Lateral epicondylitis, commonly known as tennis elbow, is a painful condition involving the tendons that attach to the bone on the outside (lateral) part of the elbow. Tendons anchor the muscle to bone. The muscle involved in this condition, the extensor carpi radialis brevis, helps to extend and stabilize the wrist. With lateral epicondylitis, there is degeneration of the tendon’s attachment, weakening the anchor site and placing greater stress on the area. This can then lead to pain associated with activities in which this muscle is active, such as lifting, gripping, and/or grasping. Sports such as tennis are commonly associated with this, but the problem can occur with many different types of activities, athletic and otherwise.
Overuse – The cause can be both non-work and work related. An activity that places stress on the tendon attachments, through stress on the extensor muscle-tendon unit, increases the strain on the tendon. These stresses can be from holding too large a racquet grip or from “repetitive” gripping and grasping activities, i.e. meat-cutting, plumbing, painting, weaving, etc.
Trauma – A direct blow to the elbow may result in swelling of the tendon that can lead to degeneration. A sudden extreme action, force, or activity could also injure the tendon.
Who gets tennis elbow/lateral epicondylitis?
The most common age group that this condition affects is between 30 to 50 years old, but it may occur in younger and older age groups, and in both men and women.
SIGNS AND SYMPTOMS
Pain is the primary reason for patients to seek medical evaluation. The pain is located over the outside aspect of the elbow, over the bone region known as the lateral epicondyle. This area becomes tender to touch. Pain is also produced by any activity which places stress on the tendon, such as gripping or lifting. With activity, the pain usually starts at the elbow and may travel down the forearm to the hand. Occasionally, any motion of the elbow can be painful.
Activity modification – Initially, the activity causing the condition should be limited. Limiting the aggravating activity, not total rest, is recommended. Modifying grips or techniques, such as use of a different size racket and/or use of 2-handed backhands in tennis, may relieve the problem.
Medication – anti-inflammatory medications may help alleviate the pain.

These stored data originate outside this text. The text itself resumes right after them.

theorem val_modArrays_of_ne_zero (ha : ArrayOk c a) (hb : ArrayOk c b) (h : val c.B b ≠ 0) :
    val c.B (modArrays c a b) = val c.B a % val c.B b := by
  rw [modArrays_eq ha hb, if_neg h, val_arr, Nat.mod_eq_of_lt ((Nat.mod_le _ _).trans_lt (val_lt_CAP ha))]

theorem val_modArrays_of_zero (ha : ArrayOk c a) (hb : ArrayOk c b) (h : val c.B b = 0) :
    val c.B (modArrays c a b) = 0 := by
  rw [modArrays_eq ha hb, if_pos h, val_arr, Nat.zero_mod]

/-! ### The identity of R87 -/

theorem val_mulArrays_divArrays (ha : ArrayOk c a) (hb : ArrayOk c b) :
    val c.B (mulArrays c (divArrays c a b) b) = val c.B a / val c.B b * val c.B b := by
  rw [val_mulArrays (divArrays_ok ha hb) hb, val_divArrays ha hb,
    Nat.mod_eq_of_lt ((Nat.div_mul_le_self _ _).trans_lt (val_lt_CAP ha))]

theorem quotient_mul_divisor_add_remainder (ha : ArrayOk c a) (hb : ArrayOk c b) (h : val c.B b ≠ 0) :
    addArrays c (mulArrays c (divArrays c a b) b) (modArrays c a b) = a := by
  rw [addArrays_eq (mulArrays_ok (divArrays_ok ha hb)) (modArrays_ok ha hb), val_mulArrays_divArrays ha hb,
    val_modArrays_of_ne_zero ha hb h, Nat.div_add_mod', arr_val ha]

/-! ### Normalization -/

/-- Knuth's bound for `f = B div (lead + 1)`: a leading digit times its factor is at least half the base (R78). -/
theorem half_le_lead_mul_scaleFactor {B lead : Nat} (h1 : 0 < lead) (h2 : lead < B) :
    B / 2 ≤ lead * scaleFactor B lead := by
  have hf : 0 < scaleFactor B lead := (scaleFactor_bounds h1 h2).1
  have hlt : B < (lead + 1) * (scaleFactor B lead + 1) := Nat.lt_mul_div_succ _ lead.succ_pos
  have hexpand : (lead + 1) * (scaleFactor B lead + 1) = lead * scaleFactor B lead + (lead + scaleFactor B lead) + 1 := by
    ring
  have hsum : lead + scaleFactor B lead - 1 ≤ lead * scaleFactor B lead := Nat.add_sub_one_le_mul h1.ne' hf.ne'
  omega

/-- The normalization factor of a divisor: that of its leading digit (R78). -/
def normFactor (c : Config) (b : DigitArray) : Nat := scaleFactor c.B (dig b (msd b - 1))

/-- The scaled divisor, least significant digit first, before it is cut to its n digits (R79). -/
def scaledDivisor (c : Config) (b : DigitArray) : List Nat := scale c.B (normFactor c b) b.reverse

/-- The scaled divisor as algorithmD and the loop take it: its n digits (R79). -/
def normDivisor (c : Config) (b : DigitArray) : List Nat := (scaledDivisor c b).take (msd b)

theorem normDivisor_length (c : Config) (b : DigitArray) : (normDivisor c b).length = msd b := by
  have := msd_le b
  rw [normDivisor, scaledDivisor, List.length_take, scale_length, List.length_reverse]
  omega

theorem msd_pos (hb : ArrayOk c b) (hpos : 0 < val c.B b) : 0 < msd b :=
  Nat.pos_of_ne_zero fun h => hpos.ne' ((msd_eq_zero_iff (B_pos c) ((arrayOk_iff c b).1 hb).2).1 h)

section
variable (hb : ArrayOk c b) (hpos : 0 < val c.B b)
include hb hpos

theorem lead_pos_lt : 0 < dig b (msd b - 1) ∧ dig b (msd b - 1) < c.B :=
  have hbelow := ((arrayOk_iff c b).1 hb).2
  ⟨(lead_bounds (B_pos c) hbelow (msd_pos hb hpos)).1, dig_lt hbelow (B_pos c) _⟩

theorem normFactor_pos_lt : 0 < normFactor c b ∧ normFactor c b < c.B :=
  have ⟨hlead, hleadB⟩ := lead_pos_lt hb hpos
  have ⟨hf, hfB, _⟩ := scaleFactor_bounds hlead hleadB
  ⟨hf, hfB⟩

/-- The scaled divisor still has n digits: `val b < (lead + 1) * B^(n-1)` and `(lead + 1) * f ≤ B`. -/
theorem val_mul_normFactor_lt : val c.B b * normFactor c b < c.B ^ msd b := by
  obtain ⟨hlead, hleadB⟩ := lead_pos_lt hb hpos
  obtain ⟨hf, -, hfl⟩ := scaleFactor_bounds hlead hleadB
  have hval := (lead_bounds (B_pos c) ((arrayOk_iff c b).1 hb).2 (msd_pos hb hpos)).2
  calc val c.B b * normFactor c b
      < (dig b (msd b - 1) + 1) * c.B ^ (msd b - 1) * normFactor c b := Nat.mul_lt_mul_of_pos_right hval hf
    _ = (dig b (msd b - 1) + 1) * normFactor c b * c.B ^ (msd b - 1) := Nat.mul_right_comm _ _ _
    _ ≤ c.B * c.B ^ (msd b - 1) := Nat.mul_le_mul_right _ hfl
    _ = c.B ^ msd b := mul_pow_sub_one (msd_pos hb hpos).ne' _

theorem scaledDivisor_below : Below c.B (scaledDivisor c b) :=
  scale_below (normFactor_pos_lt hb hpos).2 ((arrayOk_iff c b).1 hb).2.reverse

theorem scaledDivisor_getD (p : Nat) :
    (scaledDivisor c b).getD p 0 = val c.B b * normFactor c b / c.B ^ p % c.B := by
  rw [getD_eq (scaledDivisor_below hb hpos), scaledDivisor, scale_value, ← val_eq_ofDigits]

theorem scaledDivisor_getD_high {p : Nat} (hp : msd b ≤ p) : (scaledDivisor c b).getD p 0 = 0 := by
  have hlt := (val_mul_normFactor_lt hb hpos).trans_le (Nat.pow_le_pow_right (B_pos c) hp)
  rw [scaledDivisor_getD hb hpos, Nat.div_eq_of_lt hlt, Nat.zero_mod]

/-- The digits below the leading one can only add to `lead * f`. -/
theorem half_le_scaledDivisor_lead : c.B / 2 ≤ (scaledDivisor c b).getD (msd b - 1) 0 := by
  obtain ⟨hlead, hleadB⟩ := lead_pos_lt hb hpos
  have hlt : val c.B b * normFactor c b / c.B ^ (msd b - 1) < c.B := by
    apply Nat.div_lt_of_lt_mul
    rw [pow_sub_one_mul (msd_pos hb hpos).ne']
    exact val_mul_normFactor_lt hb hpos
  have hdig : dig b (msd b - 1) ≤ val c.B b / c.B ^ (msd b - 1) :=
    (dig_eq c.B b ((arrayOk_iff c b).1 hb).2 _).trans_le (Nat.mod_le _ _)
  rw [scaledDivisor_getD hb hpos, Nat.mod_eq_of_lt hlt]
  calc c.B / 2 ≤ dig b (msd b - 1) * normFactor c b := half_le_lead_mul_scaleFactor hlead hleadB
    _ ≤ val c.B b / c.B ^ (msd b - 1) * normFactor c b := Nat.mul_le_mul_right _ hdig
    _ ≤ val c.B b * normFactor c b / c.B ^ (msd b - 1) := by
      rw [mul_comm, mul_comm (val c.B b)]
      exact Nat.mul_div_le_mul_div_assoc _ _ _

/-! ### The divisor of the loop -/

theorem normDivisor_below : Below c.B (normDivisor c b) :=
  fun z hz => scaledDivisor_below hb hpos z (List.mem_of_mem_take hz)

theorem ofDigits_normDivisor : Nat.ofDigits c.B (normDivisor c b) = val c.B b * normFactor c b := by
  rw [normDivisor, ← Nat.ofDigits_mod_pow_eq_ofDigits_take _ (B_pos c) _ (scaledDivisor_below hb hpos), scaledDivisor,
    scale_value, ← val_eq_ofDigits, Nat.mod_eq_of_lt (val_mul_normFactor_lt hb hpos)]

theorem normDivisor_lead_pos : 0 < (normDivisor c b).getD ((normDivisor c b).length - 1) 0 := by
  have hn := msd_pos hb hpos
  have hhalf : 0 < c.B / 2 := Nat.div_pos (two_le_B c) two_pos
  have htop : (normDivisor c b).getD (msd b - 1) 0 = (scaledDivisor c b).getD (msd b - 1) 0 := by
    simp [normDivisor, List.getD_eq_getElem?_getD, hn]
  rw [normDivisor_length, htop]
  exact hhalf.trans_le (half_le_scaledDivisor_lead hb hpos)

end

/-! ### The loop on the scaled operands -/

theorem msd_le_msd (ha : ArrayOk c a) (hb : ArrayOk c b) (hpos : 0 < val c.B b) (hle : val c.B b ≤ val c.B a) :
    msd b ≤ msd a := by
  have hpow : c.B ^ (msd b - 1) < c.B ^ msd a :=
    calc c.B ^ (msd b - 1) ≤ val c.B b := pow_msd_le_val (B_pos c) (msd_pos hb hpos)
      _ ≤ val c.B a := hle
      _ < c.B ^ msd a := val_lt_pow_msd (B_pos c) ((arrayOk_iff c a).1 ha).2
  have := (Nat.pow_lt_pow_iff_right (two_le_B c)).1 hpow
  omega

/-- `msd a - msd b + 1` quotient digits are enough. -/
theorem val_lt_val_mul_pow (ha : ArrayOk c a) (hb : ArrayOk c b) (hpos : 0 < val c.B b) (hle : val c.B b ≤ val c.B a) :
    val c.B a < val c.B b * c.B ^ (msd a - msd b + 1) := by
  have hn := msd_pos hb hpos
  have hnm := msd_le_msd ha hb hpos hle
  calc val c.B a < c.B ^ msd a := val_lt_pow_msd (B_pos c) ((arrayOk_iff c a).1 ha).2
    _ = c.B ^ (msd b - 1) * c.B ^ (msd a - msd b + 1) := by rw [← pow_add]; congr 1; omega
    _ ≤ val c.B b * c.B ^ (msd a - msd b + 1) := Nat.mul_le_mul_right _ (pow_msd_le_val (B_pos c) hn)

Brace – a tennis elbow brace, a band worn over the muscle of the forearm, just below the elbow, can reduce the tension on the tendon and allow it to heal.
Physical Therapy – may be helpful, providing stretching and/or strengthening exercises. Modalities such as ultrasound or heat treatments may be helpful.
Steroid injections – A steroid is a strong anti-inflammatory medication that can be injected into the area. No more than (3) injections should be given.
Shockwave treatment – A new type of treatment, available in the office setting, has shown some success in 50–60% of patients. This is a shock wave delivered to the affected area around the elbow, which can be used as a last resort prior to the consideration of surgery.
Surgery is only considered when the pain is incapacitating and has not responded to conservative care, and symptoms have lasted more than six months. Surgery involves removing the diseased, degenerated tendon tissue. Two surgical approaches are available; traditional open surgery (incision), and arthroscopy—a procedure performed with instruments inserted into the joint through small incisions. Both options are performed in the outpatient setting.
Recovery from surgery includes physical therapy to regain motion of the arm. A strengthening program will be necessary in order to return to prior activities. Recovery can be expected to take 4–6 months.